[Stored items]
======

-- ==== Sys2Proof/Machine/State.lean ====
section
/-! DEFINITION. The state of a link (10_state.md; log 1): one SENDER instance, one RECEIVER instance, the Channel between
them, the Source, the Sink, the event logs, and the moves of the outside world still to come. Plain data throughout. -/

namespace Sys2Proof.Machine

/-- One entry of `inFlight` (R26): the number the frame was sent with and the index of its chunk. -/
structure Entry where
  seq : Seq
  off : Count
deriving DecidableEq, Repr

/-- The phase register of SND, its program counter (R34). Values 6 and 7 are never written and are not represented (RV7). -/
inductive SndPhase where
  | idle
  | cycle
  | wait
  | eotWait
  | done
  | fault
deriving DecidableEq, Repr

/-- The phase register of RCV (R37). -/
inductive RcvPhase where
  | idle
  | wait
  | done
  | fault
deriving DecidableEq, Repr

/-- The eight fatal conditions of the block (R240). Taking one is `takeFault`, a next state (R252). -/
inductive FaultCode where
  | malformedShort
  | malformedField
  | sourceZero
  | channelSend
  | channelRecv
  | resyncUnderflow
  | counterOverflow
  | sourceProto
deriving DecidableEq, Repr

/-- The events an engine records (R258). -/
inductive Event where
  | ackRx (n : Seq)
  | eotAckRx (n : Seq)
  | dataRx (n : Seq)
  | eotRx (n : Seq)
deriving DecidableEq, Repr

/-- The Channel's answer to one `ChSend` (R69, R71): ok and taken into the bag, ok and lost, or Error. -/
inductive SendAnswer where
  | taken
  | lost
  /-- Error; the datagram stands in the bag all the same where `kept` says so (the model leaves both open, log 5) -/
  | error (kept : Bool)
deriving DecidableEq, Repr

/-- How the Channel answers a pending `ChRecv` (R70, R71): with the datagram at a place of the bag, with Timeout whatever the
bag holds, or with an error. -/
inductive RecvChoice where
  | deliver (i : Nat)
  | timeout
  | error
deriving DecidableEq, Repr

/-- One move of the outside world or of the scheduler (R13, R71, R259; log 7). -/
inductive Move where
  /-- the operation port: these bytes, read by this reader, are the next operation (log 12) -/
  | op (r : Reader) (bytes : List Byte)
  /-- the host's two inputs to an instance in one step; a start that coincides with rst is ignored (R251, R259) -/
  | host (e : Role) (rst start : Bool)
  /-- SND takes the step its phase selects without an answer: SND.CYCLE in CYCLE (R34) -/
  | run
  /-- the Channel answers the pending `ChRecv` of this instance (R70) -/
  | answer (e : Role) (c : RecvChoice)
  /-- the Channel loses the datagram at this place of the bag towards this instance (R71) -/
  | drop (e : Role) (i : Nat)
  /-- the Channel duplicates the datagram at this place of the bag towards this instance (R71) -/
  | dup (e : Role) (i : Nat)
  /-- the Channel's answers to the next sends of this instance (log 5) -/
  | plan (e : Role) (answers : List SendAnswer)
  /-- the host will assert rst when this instance has made this many more external calls (R280; log 6) -/
  | armRst (e : Role) (calls : Nat)
  /-- the platform puts a Source in place, its cursor at chunk 0 (R282(d)) -/
  | load (chunks : List (List Byte)) (flagsLast : Bool)
  /-- the platform puts an empty Sink in place, before RCV's start (R282(e); log 16) -/
  | newSink
deriving DecidableEq, Repr

/-- The registers of SND (R20 to R35). -/
structure Sender where
  phase : SndPhase
  base : Seq
  nextSeq : Seq
  outstanding : BitVec 3
  sentCount : Count
  ackedCount : Count
  inFlight : List Entry
  doNothing : Bool
  resend : Bool
  sendEot : Bool
  srcDone : Bool
  cause : CauseCode
deriving DecidableEq, Repr

/-- The registers of RCV (R36, R37). -/
structure Receiver where
  phase : RcvPhase
  expectedSeq : Seq
  cause : CauseCode
deriving DecidableEq, Repr

/-- Memory as a list of (address, byte): addresses strictly rising, no entry equal to 0x00 (log 2). -/
abbrev Memory := List Host.Cell

/-- What belongs to one instance beside its engine's registers: the frame buffer, DECODE's result, the event log, the
datagrams on their way to it, and the outside world's decisions about it. -/
structure Side where
  /-- the frame buffer FB, 33 bytes (R60) -/
  fb : Memory
  /-- the frame the last DECODE returned (log 4) -/
  decoded : Frame
  /-- the events recorded so far, oldest first (R78, R258) -/
  log : List Event
  /-- the bag of datagrams on their way to this instance (R71) -/
  inbox : List Datagram
  /-- the Channel's answers to the next sends of this instance; when none is left a send is taken (log 5) -/
  answers : List SendAnswer
  /-- after how many more external calls of this instance the host asserts rst (log 6) -/
  rstAt : Option Nat
deriving DecidableEq, Repr

/-- The Source (R66 to R68): its chunks never change during a transfer; `cursor` is the chunk `SrcNext` reads next;
`flagsLast` says whether it marks its last chunk with isLast (R67(a)). -/
structure Source where
  chunks : List (List Byte)
  cursor : Nat
  flagsLast : Bool
deriving DecidableEq, Repr

/-- A correction RESYNC_ADJ as plain data (R10): the counts at which it differs from the default, each with its value, or with
`none` where it is not defined there. The empty table is the default; every function of a count has a table. Log 9. -/
abbrev Correction := List (Count × Option Count)

/-- The machine: a link and its environment. -/
structure State where
  snd : Sender
  rcv : Receiver
  sndSide : Side
  rcvSide : Side
  /-- the RESYNC_ADJ this link's SENDER instance is built with, a parameter that no operation writes (R10; log 9) -/
  adj : Correction
  src : Source
  /-- the bytes appended to the Sink so far (R77) -/
  sink : List Byte
  /-- the moves still to come, oldest first (log 7) -/
  script : List Move
deriving DecidableEq, Repr

/-- The model's own stops. The block's eight faults are not here: they are next states (R252). -/
inductive Fault where
  /-- raised by a frame buffer access outside offsets 0 to 32, where MemRead and MemWrite are not defined (00_scope.md
  section 6, R60); safe; no operation of the block makes one -/
  | fbRange
deriving DecidableEq, Repr

/-- Why the model answers nothing. All are safe: the model stops where the spec gives the block no behaviour. -/
inductive Refusal where
  /-- raised by exec for an instruction that has no meaning yet; safe -/
  | notModelled (mnemonic : String)
  /-- raised by step: the bytes at the operation port are no row's word for their reader; safe -/
  | undecodable (e : DecodeError)
  /-- raised by ENCODE and Data on operands outside the valid ranges, which the spec tells a model to refuse (R120, R123,
  RV6); safe -/
  | illFormed (mnemonic : String)
  /-- raised by a row run where the table's context or condition for it does not hold, so that the block never performs it
  there (R98, R99); safe -/
  | notSelected (mnemonic : String)
  /-- raised by SND.START when the Source's cursor is not at chunk 0, which the spec tells a model to refuse (R282(d), RV9);
  safe -/
  | sourceCursor
  /-- raised by the platform's move `load` during a transfer: a Source whose content changes, which the spec tells a model to
  refuse (R68, RV9); safe -/
  | sourceChanged
  /-- raised by the platform's move `newSink` outside IDLE of RCV: the spec asks for the Sink's content before start and says
  nothing of replacing it later (R77, R228, R282(e)); safe. Log 16. -/
  | sinkChanged
deriving DecidableEq, Repr

/-- The registers of a SENDER after rst (R40, R280). -/
def senderReset : Sender :=
  { phase := .idle
    base := 0#3
    nextSeq := 0#3
    outstanding := 0#3
    sentCount := 0#32
    ackedCount := 0#32
    inFlight := []
    doNothing := false
    resend := false
    sendEot := false
    srcDone := false
    cause := 0#4 }

/-- The registers of a RECEIVER after rst (R40, R280). -/
def receiverReset : Receiver :=
  { phase := .idle
    expectedSeq := 0#3
    cause := 0#4 }

/-- An instance's surroundings before a first transfer (log 2 to log 6). -/
def sideReset : Side :=
  { fb := []
    decoded := frameAck 0#3
    log := []
    inbox := []
    answers := []
    rstAt := none }

/-- The machine right after reset: both instances as R40 says, the environment before a first transfer (R39, R66, R77, R282;
log 3), and the default RESYNC_ADJ (R10; log 9). -/
def State.reset : State :=
  { snd := senderReset
    rcv := receiverReset
    sndSide := sideReset
    rcvSide := sideReset
    adj := []
    src := { chunks := [], cursor := 0, flagsLast := false }
    sink := []
    script := [] }

end Sys2Proof.Machine
end

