theorem resyncAdj_default_zero {c : Correction} {a : Count} (hc : c = []) (ha : a = 0#32) : resyncAdj c a = none := by
  rw [hc, resyncAdj_nil, if_pos ha]

/-- `s` after RESYNC(n), `a` being the corrected count (R177). -/
def resynced (n : Seq) (a : Count) (s : State) : State :=
  (s.setSnd { resyncRegs n a s.snd with doNothing := true }).setSrc { s.src with cursor := a.toNat }

section ResyncRow
variable {s : State} (n : Seq) (hp : s.snd.phase = .wait ∨ s.snd.phase = .eotWait)
include hp

theorem exec_resync_defined {a : Count} (hr : noRst .sender s) (ha : resyncAdj s.adj s.snd.ackedCount = some a) :
    exec (.resync n) s = .next (resynced n a s) := by
  rw [exec_resync n hp, resyncBody_defined n hr ha]
  rfl

theorem exec_resync_undefined (ha : resyncAdj s.adj s.snd.ackedCount = none) :
    exec (.resync n) s = .next (takeFault .sender .resyncUnderflow s) := by
  rw [exec_resync n hp, resyncBody_undefined n ha, raise_outcome]
end ResyncRow

/-- Settles O41: RESYNC where the correction is defined and where it is not, and each of the two at the default. -/
theorem resyncResetsTheWindow : Obligations.ResyncResetsTheWindow := by
  intro s n hp hr
  refine ⟨fun _ => exec_resync_defined n hp hr, exec_resync_undefined n hp, fun hc ha => ?_, fun hc ha => ?_⟩
  · have hcursor : s.snd.ackedCount.toNat - 1 = (s.snd.ackedCount - 1#32).toNat := by bv_omega
    rw [hcursor]
    exact exec_resync_defined n hp hr (resyncAdj_default hc ha)
  · exact exec_resync_undefined n hp (resyncAdj_default_zero hc ha)

/-- Settles O43: the row is performed on its branch, and what it performs is RESYNC of the frame's number. -/
theorem ackResyncIsResync : Obligations.AckResyncIsResync := by
  intro s f hp hb
  have hrow : exec (.ackResync f) s = exec (.resync f.seq) s := by
    rw [exec_ackResync hp hb, exec_resync f.seq (.inl hp)]
  exact ⟨hrow, fun hr _ ha => hrow.trans (exec_resync_defined f.seq (.inl hp) hr ha), resyncAdj_default⟩

end Sys2Proof.Machine

/-! PROOFS of the handshake family (43_sender_eot.md): DONE is entered only by the handshake (R205), and the rows of it: EOT.SEND
(R200), EOT.ACKED (R202), EOT.OTHER (R203), EOT.TIMEOUT (R204). The first turns on two facts: an engine comes to DONE from one
phase alone (R34, R37), and each row that the context lets it perform there is followed to its end. -/

namespace Sys2Proof.Machine

/-! ### The way into DONE -/

/-- The engine of an instance is in DONE (R34, R37). -/
def inDone (e : Role) (s : State) : Prop :=
  match e with
  | .sender => s.snd.phase = .done
  | .receiver => s.rcv.phase = .done

/-- The one phase from which an engine goes to DONE: EOTWAIT of SND, WAIT of RCV (R34, R37). -/
def awaitsEnd (e : Role) (s : State) : Prop :=
  match e with
  | .sender => s.snd.phase = .eotWait
  | .receiver => s.rcv.phase = .wait

/-- The handshake has ended the engine's transfer: only the phase is written, and the reply or the Eot that ended it is recorded
(R202, R223). -/
def shakenHands (e : Role) (s t : State) : Prop :=
  match e with
  | .sender => t.snd = { s.snd with phase := .done } ∧ ∃ n, t.sndSide.log = s.sndSide.log ++ [.eotAckRx n]
  | .receiver =>
    t.rcv = { s.rcv with phase := .done } ∧ t.rcvSide.log = s.rcvSide.log ++ [.eotRx s.rcv.expectedSeq]

/-- If this brought the engine to DONE, the handshake did. -/
def EndsByHandshake (e : Role) (s t : State) : Prop := inDone e t → shakenHands e s t

theorem not_inDone_of_awaitsEnd {e : Role} {s : State} (h : awaitsEnd e s) : ¬ inDone e s := by
  cases e with
  | sender =>
    have hp : s.snd.phase = .eotWait := h
    simp [inDone, hp]
  | receiver =>
    have hp : s.rcv.phase = .wait := h
    simp [inDone, hp]

theorem samePhase.inDone_iff {e : Role} {s t : State} (h : samePhase e s t) : inDone e t ↔ inDone e s := by
  cases e with
  | sender => exact Eq.congr_left h
  | receiver => exact Eq.congr_left h

theorem sameEngine.samePhase {e : Role} {s t : State} (h : sameEngine e s t) : samePhase e s t := by
  cases e with
  | sender => exact congrArg Sender.phase h.1
  | receiver => exact congrArg Receiver.phase h.1

theorem sndMayMove_to_done {x y : Sender} (h : sndMayMove x y) (hx : x.phase ≠ .done) (hy : y.phase = .done) :
    x.phase = .eotWait := by
  rcases h with rfl | hsame | htable
  · cases hy
  · exact absurd (hsame.symm.trans hy) hx
  · cases hp : x.phase <;> simp [hp, hy] at htable ⊢

theorem rcvMayMove_to_done {x y : Receiver} (h : rcvMayMove x y) (hx : x.phase ≠ .done) (hy : y.phase = .done) :
    x.phase = .wait := by
  rcases h with rfl | hsame | htable
  · cases hy
  · exact absurd (hsame.symm.trans hy) hx
  · cases hp : x.phase <;> simp [hp, hy] at htable ⊢

/-- An engine's work that comes to DONE began where the tables of R34 and R37 let it. -/
theorem Moves.awaitsEnd {e : Role} {s t : State} (h : Moves e s t) (hs : ¬ inDone e s) (ht : inDone e t) :
    awaitsEnd e s := by
  cases e with
  | sender => exact sndMayMove_to_done h.move hs ht
  | receiver => exact rcvMayMove_to_done h.move hs ht

theorem Stops.not_inDone {e : Role} {s t : State} (h : Stops e s t) : ¬ inDone e t := by
  cases e with
  | sender =>
    rcases h.out with hr | hf
    · have ht : t.snd = senderReset := hr
      simp [inDone, ht, senderReset]
    · have ht : t.snd.phase = .fault := hf
      simp [inDone, ht]
  | receiver =>
    rcases h.out with hr | hf
    · have ht : t.rcv = receiverReset := hr
      simp [inDone, ht, receiverReset]
    · have ht : t.rcv.phase = .fault := hf
      simp [inDone, ht]

theorem Stops.endsByHandshake {e : Role} {s t : State} (h : Stops e s t) : EndsByHandshake e s t :=
  fun ht => absurd ht h.not_inDone

/-- Work that goes on in the phase before DONE has not come to DONE. -/
theorem Goes.endsByHandshake {e : Role} {s t : State} (h : Goes e s t) (hs : awaitsEnd e s) : EndsByHandshake e s t :=
  fun ht => absurd (h.phase.inDone_iff.1 ht) (not_inDone_of_awaitsEnd hs)

/-- DECODE's result is no part of what the handshake is about (log 4). -/
theorem endsByHandshake_decoded (e : Role) (f : Frame) (s t : State) :
    EndsByHandshake e (s.setSide e { s.side e with decoded := f }) t ↔ EndsByHandshake e s t := by
  cases e <;> exact Iff.rfl

theorem awaitsEnd_decoded (e : Role) (f : Frame) (s : State) :
    awaitsEnd e (s.setSide e { s.side e with decoded := f }) ↔ awaitsEnd e s := by
  cases e <;> exact Iff.rfl

/-- A second reading of one operation adds what it says of the way on. -/
theorem spec_also {α : Type} {P P' : α → State → Prop} {Q Q' : State → Prop} {r : Res α} (h : r.Spec P Q)
    (h' : r.Spec P' Q') : r.Spec (fun a t => P a t ∧ P' a t) Q := by
  cases r with
  | ok a t => exact ⟨h, h'⟩
  | stop t => exact h
  | halt f => exact h

/-- `Record` adds its event to the log and does nothing else that a rule reads (R78). -/
theorem record_adds (e : Role) (ev : Event) (s : State) :
    (record e ev s).Spec (fun _ t => Quiet e s t ∧ (t.side e).log = (s.side e).log ++ [ev]) (Stops e s) := by
  have hlog : (record e ev s).Spec (fun _ t => (t.side e).log = (s.side e).log ++ [ev]) (fun _ => True) := by
    refine spec_mono (record_spec e ev s) ?_ fun _ _ => trivial
    rintro _ _ ⟨r, rfl⟩
    simp
  exact spec_also (record_does e ev s) hlog

/-- A send does not touch the log (R69). -/
theorem sendFrame_keepsLog (e : Role) {f : Frame} (s : State) (hp : f.payload.length = 30) :
    (sendFrame e f s).Spec (fun _ t => Quiet e s t ∧ (t.side e).log = (s.side e).log) (Stops e s) := by
  have hlog : (sendFrame e f s).Spec (fun _ t => (t.side e).log = (s.side e).log) (fun _ => True) := by
    refine spec_mono (sendFrame_spec e f s hp) ?_ fun _ _ => trivial
    rintro _ _ ⟨r, as, rfl | rfl⟩ <;> simp [deposit, decided]
  exact spec_also (sendFrame_does e s hp) hlog

/-! ### The operations performed there -/

/-- However the operation comes out, it has brought its engine to DONE only by the handshake. -/
def Res.ByHandshake {α : Type} (e : Role) (s : State) (r : Res α) : Prop :=
  r.Spec (fun _ t => EndsByHandshake e s t) (Stops e s)

theorem byHandshake_of_goes {α : Type} {e : Role} {s : State} {P : α → State → Prop} {r : Res α} (hs : awaitsEnd e s)
    (h : r.Spec P (Stops e s)) (hg : ∀ a t, P a t → Goes e s t) : r.ByHandshake e s :=
  spec_mono h (fun a t ha => (hg a t ha).endsByHandshake hs) fun _ ht => ht

/-- A row that answers a next state has come to DONE only as its operation does. -/
theorem row_endsByHandshake {α : Type} {e : Role} {s t : State} {r : Res α} (hr : r.ByHandshake e s) {c : Bool}
    {m : String} (h : onlyWhen c m r.outcome = .next t) : EndsByHandshake e s t :=
  spec_next (spec_mono hr (fun _ _ ht => ht) fun _ ht => ht.endsByHandshake) (onlyWhen_eq_next h).2

/-- DECODE, and then an operation selected by the frame (R201, R221). -/
theorem decoded_byHandshake {e : Role} {s : State} {k : Frame → State → Res Unit} (b : Datagram) (hs : awaitsEnd e s)
    (hk : ∀ f t, awaitsEnd e t → (k f t).ByHandshake e t) : ((decodeOp e b s).bind k).ByHandshake e s := by
  refine spec_then (spec_also (decodeOp_does e b s) (decodeOp_spec e b s)) (fun _ _ h => h.1.goes) ?_
  rintro f _ ⟨-, -, rfl⟩
  exact spec_mono (hk f _ ((awaitsEnd_decoded e f s).2 hs)) (fun _ t => (endsByHandshake_decoded e f s t).1) fun _ h => h

section SenderInEotWait
variable {s : State}

/-- EOT.ACKED: one EotAckRx, then the phase (R202). -/
theorem eotAckedBody_byHandshake (n : Seq) : (eotAckedBody n s).ByHandshake .sender s := by
  refine spec_bind (record_adds .sender (.eotAckRx n) s) fun _ t ⟨hq, hlog⟩ _ => ?_
  have hsnd : t.snd = s.snd := hq.snd
  exact ⟨by rw [setSndPhase_snd, hsnd], n, hlog⟩

/-- EOT.OTHER ends in CYCLE (R203). -/
theorem eotOtherBody_byHandshake (n : Seq) : (eotOtherBody n s).ByHandshake .sender s :=
  spec_bind (resyncBody_does n s) fun _ _ _ => nofun

/-- EOT.TIMEOUT ends in CYCLE (R204). -/
theorem eotTimeoutBody_byHandshake : (eotTimeoutBody s).ByHandshake .sender s :=
  (spec_ok _ _).2 nofun

theorem eotFrameBody_byHandshake (f : Frame) : (eotFrameBody f s).ByHandshake .sender s := by
  unfold eotFrameBody
  cases f.kind with
  | eotAck => exact eotAckedBody_byHandshake _
  | ack | data | eot => exact eotOtherBody_byHandshake _

theorem eotEventBody_byHandshake (a : Answer) (hs : awaitsEnd .sender s) : (eotEventBody a s).ByHandshake .sender s := by
  cases a with
  | error => exact raise_stops _ s
  | timeout => exact eotTimeoutBody_byHandshake
  | buffer b => exact decoded_byHandshake b hs fun f _ _ => eotFrameBody_byHandshake f
end SenderInEotWait

section ReceiverInWait
variable {s : State}

/-- RCV.DATA advances `expectedSeq` and stays in WAIT (R222). -/
theorem rcvDataBody_byHandshake (f : Body) (hs : awaitsEnd .receiver s) : (rcvDataBody f s).ByHandshake .receiver s := by
  refine byHandshake_of_goes (P := fun _ t => Goes .receiver s t) hs ?_ fun _ _ h => h
  refine spec_then (sinkAppend_does _ s) (fun _ _ h => h.goes) fun _ t ht => ?_
  refine spec_then (record_does .receiver _ t) (fun _ _ h => h.goes) fun _ u hu => ?_
  refine spec_then (sendFrame_does .receiver u (frameAck_payload_length _)) (fun _ _ h => h.goes) fun _ v hv => ?_
  have hsv : Goes .receiver s v := ((ht.trans hu.toCalled).trans hv.toCalled).goes
  exact hsv.trans ⟨work_setRcv v _, rfl, fun h => ⟨h.cause, h.code⟩⟩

======

Your goal
Which lines of the records hold the string "hlog"? Copy each one.

Finished exercise
  have hlog : (record e ev s).Spec (fun _ t => (t.side e).log = (s.side e).log ++ [ev]) (fun _ => True) := by
  exact spec_also (record_does e ev s) hlog
  have hlog : (sendFrame e f s).Spec (fun _ t => (t.side e).log = (s.side e).log) (fun _ => True) := by
  exact spec_also (sendFrame_does e s hp) hlog
  refine spec_bind (record_adds .sender (.eotAckRx n) s) fun _ t ⟨hq, hlog⟩ _ => ?_
  exact ⟨by rw [setSndPhase_snd, hsnd], n, hlog⟩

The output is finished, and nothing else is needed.